theorem wit_scale_2 : Obligations.TheScaleArbiterAndAccConfigure → ∃ t, exec (.scaleConfirm 3 false) (wm (reported3 8)) = .next t :=
  fun h => ((h.1 (wm (reported3 8)) 3 0 0 false (reported3 8) (by decide) (by decide) (by decide) (by decide)).2 (by decide)).elim fun _ k => k.elim fun _ k => ⟨_, k.1⟩

theorem wit_scale_3 : Obligations.TheScaleArbiterAndAccConfigure → ∃ core, core ∈ (wm (reported3 0)).activeCores ∧ core ≠ 5 ∧ exec (.scaleConfirmTimeout 3 0) (wm (reported3 0)) = .next (startMove 3 0 core 1 { wm (reported3 0) with draws := 1 }) :=
  fun h => (h.2.1 (wm (reported3 0)) 3 0 (reported3 0) (by decide) (.inl (by decide))).2 (by decide) (by decide) (by decide) (by decide) (by decide)

theorem wit_acc_1 : Obligations.TheScaleArbiterAndAccConfigure → ∃ t, exec (.accConfigure 7) (wAcc) = .next t :=
  fun h => ⟨_, h.2.2 wAcc 7 (cAcc 0 0) (group3 .zero .zero) job2 (started _ _ rfl rfl) (by decide) (by decide) (by decide) (by decide) (by decide) (by decide) (by decide) (by decide) (.inl (by decide))⟩

theorem wit_acc_2 : Obligations.TheScaleArbiterAndAccConfigure → ∃ t, exec (.accConfigure 7) (wAccClip) = .next t :=
  fun h => ⟨_, h.2.2 wAccClip 7 (cAcc 1 0x3FF0000000000000) float3 clipped2 (started _ _ rfl rfl) (by decide) (by decide) (by decide) (by decide) (by decide) (by decide) (by decide) (by decide) (.inr ⟨by decide, by decide, by decide, by decide, by decide, by decide, _, rfl, by decide⟩)⟩

theorem wit_bank_1 : Obligations.BanksEndAndCombine → ∃ t, exec (.bankFinal 3 false) (withCmd (wg job2 draining3) cWaits) = .next t :=
  fun h => (h.1 (withCmd (wg job2 draining3) cWaits) 3 false draining3 (by decide) (by decide)).elim fun _ k => k.elim fun _ k => ⟨_, k.1⟩

theorem wit_bank_2 : Obligations.BanksEndAndCombine → ∃ (t : State) (g : Group), exec (.bankFinal 3 false) (withCmd (wg lone2 draining3) cWaits) = .next t ∧ (g.bank false).mode = .zeroing ∧ (g.bank false).elems = [] :=
  fun h => (h.1 (withCmd (wg lone2 draining3) cWaits) 3 false draining3 (by decide) (by decide)).elim fun t k => k.elim fun g k => ⟨t, g, k.1, k.2.2.2.1 (by decide) (by decide)⟩

theorem wit_combine_1 : Obligations.BanksEndAndCombine → ∃ t, exec (.accCombine 7) (wCombine cCombine) = .next t :=
  fun h => (h.2.1 (wCombine cCombine) 7 cCombine final3 (combining2.graph.getD default) combining2 (started _ _ rfl rfl) (fun b x l e => by cases e) (by decide) (by decide) (by decide) (by decide) (by decide) (by decide) (by decide) (by decide) (by decide) (by decide) (by decide) (by decide) (by decide) (by decide) (by decide) (fun x hx => by cases List.mem_singleton.1 hx; exact ⟨conn2, rfl, rfl, rfl, rfl⟩)).elim fun _ k => k.elim fun _ k => k.elim fun _ k => ⟨_, k.1⟩

theorem wit_combine_2 : Obligations.BanksEndAndCombine → ∃ t, exec (.accCombineDone 7) (wCombine cCombining) = .next t :=
  fun h => ((h.2.2 (wCombine cCombining) 7 7 cCombining false [source5] final3 (by decide) (by decide) (by decide) (by decide)).1 _ rfl).elim fun _ k => k.elim fun _ k => ⟨_, k.1⟩

theorem wit_combine_3 : Obligations.BanksEndAndCombine → ∃ t, exec (.accCombineDone 7) (wTop) = .next t :=
  fun h => ((h.2.2 wTop 7 7 cTop false [sourceTop] low3 (by decide) (by decide) (by decide) (by decide)).2 (by decide)).elim fun _ k => k.elim fun _ k => ⟨_, k.1⟩

theorem wit_mask_1 : Obligations.MasksAreRebuiltAndRemoved → ∃ t, exec (.maskConfigure 7) (withCmd (wg masked2 fill3) cMask) = .next t :=
  fun h => ⟨_, h.1.1 (withCmd (wg masked2 fill3) cMask) 7 cMask masked2 (started _ _ rfl rfl) (by decide) (by decide) (by decide) (by decide) (by decide) (by decide) (by decide)⟩

theorem wit_mask_2 : Obligations.MasksAreRebuiltAndRemoved → ∃ t, exec (.maskSeedsSubmit 7) (wMask cSeeds fill3 ledger4) = .next t :=
  fun h => ⟨_, (h.1.2.1 (wMask cSeeds fill3 ledger4) 7 4 cSeeds masked2 ledger4 [{ addr := 0x1000, len := 152 }] [record1] (started _ _ rfl rfl) (by decide) (by decide) (by decide) (by decide) (by decide) (by decide) (by decide) (by decide) (by decide) (by decide) (by decide) (by decide) (by decide) (by decide) (fun r hr => by cases List.mem_singleton.1 hr; exact ⟨by decide, by decide⟩) (fun i hi r hr => by cases Nat.lt_one_iff.1 hi; cases hr; exact ⟨by decide, by decide⟩) (by decide) (by decide)).1⟩

theorem wit_mask_3 : Obligations.MasksAreRebuiltAndRemoved → ∃ t, exec (.maskRegenTile 4 0) (wItem) = .next t :=
  fun h => (h.1.2.2 wItem 4 0 { ledger4 with items := [item0] } item0 fill3 (by decide) (by decide) (by decide)).elim fun _ k => k.elim fun _ k => ⟨_, k.1⟩

theorem wit_mask_4 : Obligations.MasksAreRebuiltAndRemoved → ∃ t, exec (.maskRemove 7) (wMask cRemove final3 sealed4) = .next t :=
  fun h => ⟨_, h.2.1 (wMask cRemove final3 sealed4) 7 4 cRemove final3 masked2 (masked2.graph.getD default) sealed4 (started _ _ rfl rfl) (by decide) (by decide) (by decide) (by decide) (by decide) (by decide) (by decide) (by decide) (by decide) (by decide) (by decide) (by decide) (by decide) (by decide) (by decide)⟩

theorem wit_mask_5 : Obligations.MasksAreRebuiltAndRemoved → ∃ t, exec (.maskRemoveUnmask 7) (wMask cUnmask final3 sealed4) = .next t :=
  fun h => (h.2.2 (wMask cUnmask final3 sealed4) 7 4 7 cUnmask final3 sealed4 false (by decide) (by decide) (by decide) (by decide) (by decide)).elim fun _ k => k.elim fun _ k => ⟨_, k.1⟩

theorem wit_policy_1 : Obligations.PoliciesGovernReleases → ∃ t, exec (.gatePolicySet 7) (withCmd (wg job2 final3) (cPolicy 3)) = .next t :=
  fun h => ⟨_, (h.1.1 (withCmd (wg job2 final3) (cPolicy 3)) 7 (cPolicy 3) job2 (started _ _ rfl rfl) (by decide) (by decide) (by decide) (by decide) (by decide) (by decide) (by decide) (by decide) (by decide) (by decide) (by decide) (by decide) (by decide) (by decide) (by decide)).1 (by decide) (by decide)⟩

theorem wit_policy_2 : Obligations.PoliciesGovernReleases → ∃ t, exec (.gatePolicySet 7) (withCmd (wg job2 final3) (cPolicy 255)) = .next t :=
  fun h => ((h.1.1 (withCmd (wg job2 final3) (cPolicy 255)) 7 (cPolicy 255) job2 (started _ _ rfl rfl) (by decide) (by decide) (by decide) (by decide) (by decide) (by decide) (by decide) (by decide) (by decide) (by decide) (by decide) (by decide) (by decide) (by decide) (by decide)).2 (by decide)).elim fun _ k => ⟨_, k.1⟩

theorem wit_release_1 : Obligations.PoliciesGovernReleases → ∃ t, exec (.gateRelease 7) (wGate (cRelease 2 2) final3 (item3 false []) quiet) = .next t :=
  fun h => ⟨_, (h.1.2 (wGate (cRelease 2 2) final3 (item3 false []) quiet) 7 (cRelease 2 2) job2 (item3 false []) quiet (started _ _ rfl rfl) (fun n d e => by cases e) (by decide) (by decide)).1 (by decide)⟩

theorem wit_release_2 : Obligations.PoliciesGovernReleases → ∃ t, exec (.gateRelease 7) (wGate (cRelease 1 0) final3 (item3 true [5]) quiet) = .next t :=
  fun h => ⟨_, (h.1.2 (wGate (cRelease 1 0) final3 (item3 true [5]) quiet) 7 (cRelease 1 0) job2 (item3 true [5]) quiet (started _ _ rfl rfl) (fun n d e => by cases e) (by decide) (by decide)).2.1 (by decide) (by decide) (by decide) (by decide) _ rfl⟩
——————
* **TASK DIRECTIONS**
Word for word, restate the lines of the data above that fall between the line holding "theorem wit_mask_5 : Obligations.MasksAreRebuiltAndRemoved" and the line holding "theorem wit_policy_2 : Obligations.PoliciesGovernReleases", inclusive, and no other lines.

* **RESPONSE**
theorem wit_mask_5 : Obligations.MasksAreRebuiltAndRemoved → ∃ t, exec (.maskRemoveUnmask 7) (wMask cUnmask final3 sealed4) = .next t :=
  fun h => (h.2.2 (wMask cUnmask final3 sealed4) 7 4 7 cUnmask final3 sealed4 false (by decide) (by decide) (by decide) (by decide) (by decide)).elim fun _ k => k.elim fun _ k => ⟨_, k.1⟩

theorem wit_policy_1 : Obligations.PoliciesGovernReleases → ∃ t, exec (.gatePolicySet 7) (withCmd (wg job2 final3) (cPolicy 3)) = .next t :=
  fun h => ⟨_, (h.1.1 (withCmd (wg job2 final3) (cPolicy 3)) 7 (cPolicy 3) job2 (started _ _ rfl rfl) (by decide) (by decide) (by decide) (by decide) (by decide) (by decide) (by decide) (by decide) (by decide) (by decide) (by decide) (by decide) (by decide) (by decide) (by decide)).1 (by decide) (by decide)⟩

theorem wit_policy_2 : Obligations.PoliciesGovernReleases → ∃ t, exec (.gatePolicySet 7) (withCmd (wg job2 final3) (cPolicy 255)) = .next t :=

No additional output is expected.